Generally, you should avoid feeding your dog processed foods, because they contain ingredients like artificial sweeteners and other artificial ingredients.
Vanilla Health Benefits For Dogs
Vanilla does contain a lot of antioxidants, but it is used in such small quantities in recipes that it does not really offer any benefit to humans or dogs. While it is safe to feed to your dog, if it is straight from the pod or is an extract made from vegetable glycerin, there is no physical benefit to feeding it.
How To Give Your Dog Vanilla
Vanilla extract has a very strong flavor, and there is very little vanilla that comes directly from the pod. As such, using pure vanilla as a flavoring in a natural dog treat is the most common way to feed it to your furry friend.
A canine-friendly homemade ice-cream is one way to give this spice to your dog.

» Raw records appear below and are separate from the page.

-- ==== Sys2Proof/Laws/InvEngine.lean ====
section
/-! SUPPORT. The invariant through the regions and the sequencer. -/
namespace Sys2Proof.Machine

theorem RegionSt.setReg_inv {r : RegionSt} (n : Nat) (lanes : List (Nat × BitVec 32)) (h0 : r.Canon) :
    (RegionSt.setReg r n lanes).Canon := by
  unfold RegionSt.setReg
  try dsimp only
  repeat' (first
    | with_reducible assumption | with_reducible apply foldl_inv | with_reducible apply foldl_inv2
    | with_reducible apply foldl_inv1 | with_reducible apply foldl_canon | with_reducible apply State.setRegion_inv
    | with_reducible apply State.region_inv | split | exact fun h => h | exact fun h => wf_smapAllTo h _
    | exact fun h => wf_sfilter h _ | exact fun _ => rfl | intro _ _ _ | intro _ _ | intro _ | dsimp only
    | contradiction
    | with_reducible refine inv_mk ?_ rfl rfl rfl rfl rfl rfl rfl rfl rfl rfl rfl rfl rfl rfl rfl rfl
    | with_reducible refine canon_mk ?_ rfl rfl)

theorem RegionSt.setPred_inv {r : RegionSt} (n : Nat) (v : BitVec 64) (h0 : r.Canon) :
    (RegionSt.setPred r n v).Canon := by
  unfold RegionSt.setPred
  try dsimp only
  repeat' (first
    | with_reducible assumption | with_reducible apply foldl_inv | with_reducible apply foldl_inv2
    | with_reducible apply foldl_inv1 | with_reducible apply foldl_canon | with_reducible apply State.setRegion_inv
    | with_reducible apply State.region_inv | split | exact fun h => h | exact fun h => wf_smapAllTo h _
    | exact fun h => wf_sfilter h _ | exact fun _ => rfl | intro _ _ _ | intro _ _ | intro _ | dsimp only
    | contradiction
    | with_reducible refine inv_mk ?_ rfl rfl rfl rfl rfl rfl rfl rfl rfl rfl rfl rfl rfl rfl rfl rfl
    | with_reducible refine canon_mk ?_ rfl rfl)

theorem RegionSt.setAcc_inv {r : RegionSt} (row : Nat) (col : Nat) (v : BitVec 32) (h0 : r.Canon) :
    (RegionSt.setAcc r row col v).Canon := by
  unfold RegionSt.setAcc
  try dsimp only
  repeat' (first
    | with_reducible assumption | with_reducible apply foldl_inv | with_reducible apply foldl_inv2
    | with_reducible apply foldl_inv1 | with_reducible apply foldl_canon | with_reducible apply State.setRegion_inv
    | with_reducible apply State.region_inv | split | exact fun h => h | exact fun h => wf_smapAllTo h _
    | exact fun h => wf_sfilter h _ | exact fun _ => rfl | intro _ _ _ | intro _ _ | intro _ | dsimp only
    | contradiction
    | with_reducible refine inv_mk ?_ rfl rfl rfl rfl rfl rfl rfl rfl rfl rfl rfl rfl rfl rfl rfl rfl
    | with_reducible refine canon_mk ?_ rfl rfl)

theorem State.atRegion_inv {s : State} (r : Nat) (c : Nat) {f : RegionSt → RegionSt} (h0 : s.Inv)
    (hf1 : ∀ u, u.Canon → (f u).Canon) :
    (State.atRegion s r c f).Inv := by
  unfold State.atRegion
  try dsimp only
  repeat' (first
    | with_reducible assumption | with_reducible apply State.setRegion_inv | with_reducible apply State.region_inv
    | with_reducible apply foldl_inv | with_reducible apply foldl_inv2 | with_reducible apply foldl_inv1
    | with_reducible apply foldl_canon | with_reducible apply State.setRegion_inv
    | with_reducible apply State.region_inv | with_reducible apply hf1 | split)

theorem State.enterArray_inv {s : State} (t : Nat) (slot : Option Slot) (h0 : s.Inv) :
    (State.enterArray s t slot).Inv := by
  unfold State.enterArray
  try dsimp only
  repeat' (first
    | with_reducible assumption | with_reducible apply State.each_inv | with_reducible apply State.raise_inv
    | with_reducible apply foldl_inv | with_reducible apply foldl_inv2 | with_reducible apply foldl_inv1
    | with_reducible apply foldl_canon | with_reducible apply State.setRegion_inv
    | with_reducible apply State.region_inv | split | exact fun h => h | exact fun h => wf_smapAllTo h _
    | exact fun h => wf_sfilter h _ | exact fun _ => rfl | intro _ _ _ | intro _ _ | intro _ | dsimp only
    | contradiction
    | with_reducible refine inv_mk ?_ rfl rfl rfl rfl rfl rfl rfl rfl rfl rfl rfl rfl rfl rfl rfl rfl)

theorem State.pruneArray_inv {s : State} (h0 : s.Inv) :
    (State.pruneArray s).Inv := by
  unfold State.pruneArray
  try dsimp only
  repeat' (first
    | with_reducible assumption | with_reducible apply foldl_inv | with_reducible apply foldl_inv2
    | with_reducible apply foldl_inv1 | with_reducible apply foldl_canon | with_reducible apply State.setRegion_inv
    | with_reducible apply State.region_inv | split | exact fun h => h | exact fun h => wf_smapAllTo h _
    | exact fun h => wf_sfilter h _ | exact fun _ => rfl | intro _ _ _ | intro _ _ | intro _ | dsimp only
    | contradiction
    | with_reducible refine inv_mk ?_ rfl rfl rfl rfl rfl rfl rfl rfl rfl rfl rfl rfl rfl rfl rfl rfl)

theorem RegionSt.writeLoads_inv {r : RegionSt} (t : Nat) (h0 : r.Canon) :
    (RegionSt.writeLoads r t).Canon := by
  unfold RegionSt.writeLoads
  try dsimp only
  repeat' (first
    | with_reducible assumption | with_reducible apply foldl_inv | with_reducible apply foldl_inv2
    | with_reducible apply foldl_inv1 | with_reducible apply foldl_canon | with_reducible apply State.setRegion_inv
    | with_reducible apply State.region_inv | split | exact fun h => h | exact fun h => wf_smapAllTo h _
    | exact fun h => wf_sfilter h _ | exact fun _ => rfl | intro _ _ _ | intro _ _ | intro _ | dsimp only
    | contradiction
    | with_reducible refine inv_mk ?_ rfl rfl rfl rfl rfl rfl rfl rfl rfl rfl rfl rfl rfl rfl rfl rfl
    | with_reducible refine canon_mk ?_ rfl rfl)

theorem State.flipTile_inv {s : State} (n : Nat) (r : Nat) (c : Nat) (t : Nat) (h0 : s.Inv) :
    (State.flipTile s n r c t).Inv := by
  unfold State.flipTile
  try dsimp only
  repeat' (first
    | with_reducible assumption | with_reducible apply State.setRegion_inv | with_reducible apply State.region_inv
    | with_reducible apply State.raise_inv | with_reducible apply foldl_inv | with_reducible apply foldl_inv2
    | with_reducible apply foldl_inv1 | with_reducible apply foldl_canon | with_reducible apply State.setRegion_inv
    | with_reducible apply State.region_inv | split | exact fun h => h | exact fun h => wf_smapAllTo h _
    | exact fun h => wf_sfilter h _ | exact fun _ => rfl | intro _ _ _ | intro _ _ | intro _ | dsimp only
    | contradiction
    | with_reducible refine inv_mk ?_ rfl rfl rfl rfl rfl rfl rfl rfl rfl rfl rfl rfl rfl rfl rfl rfl
    | with_reducible refine canon_mk ?_ rfl rfl)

Mix natural yogurt, peanut butter, and vanilla together, place it in molds, and allow the mixture to freeze. This frozen yogurt treat will taste of vanilla and offer a refreshing treat that your dog will love, especially in the hot summer months when he wants to cool down.
Is It Safe To Give Dogs Vanilla?
In its pure form, vanilla is perfectly safe for dogs to eat, although it offers very little health benefit. As an extract, you must avoid alcohol-based extracts and opt for those that use vegetable glycerin, instead.
You can use these extracts to make any of a range of sweet canine treats, including frozen vanilla yogurt. If your dog does consume extract containing alcohol, or processed foods containing xylitol, you should consult a vet as soon as possible to avoid serious and potentially life-threatening consequences.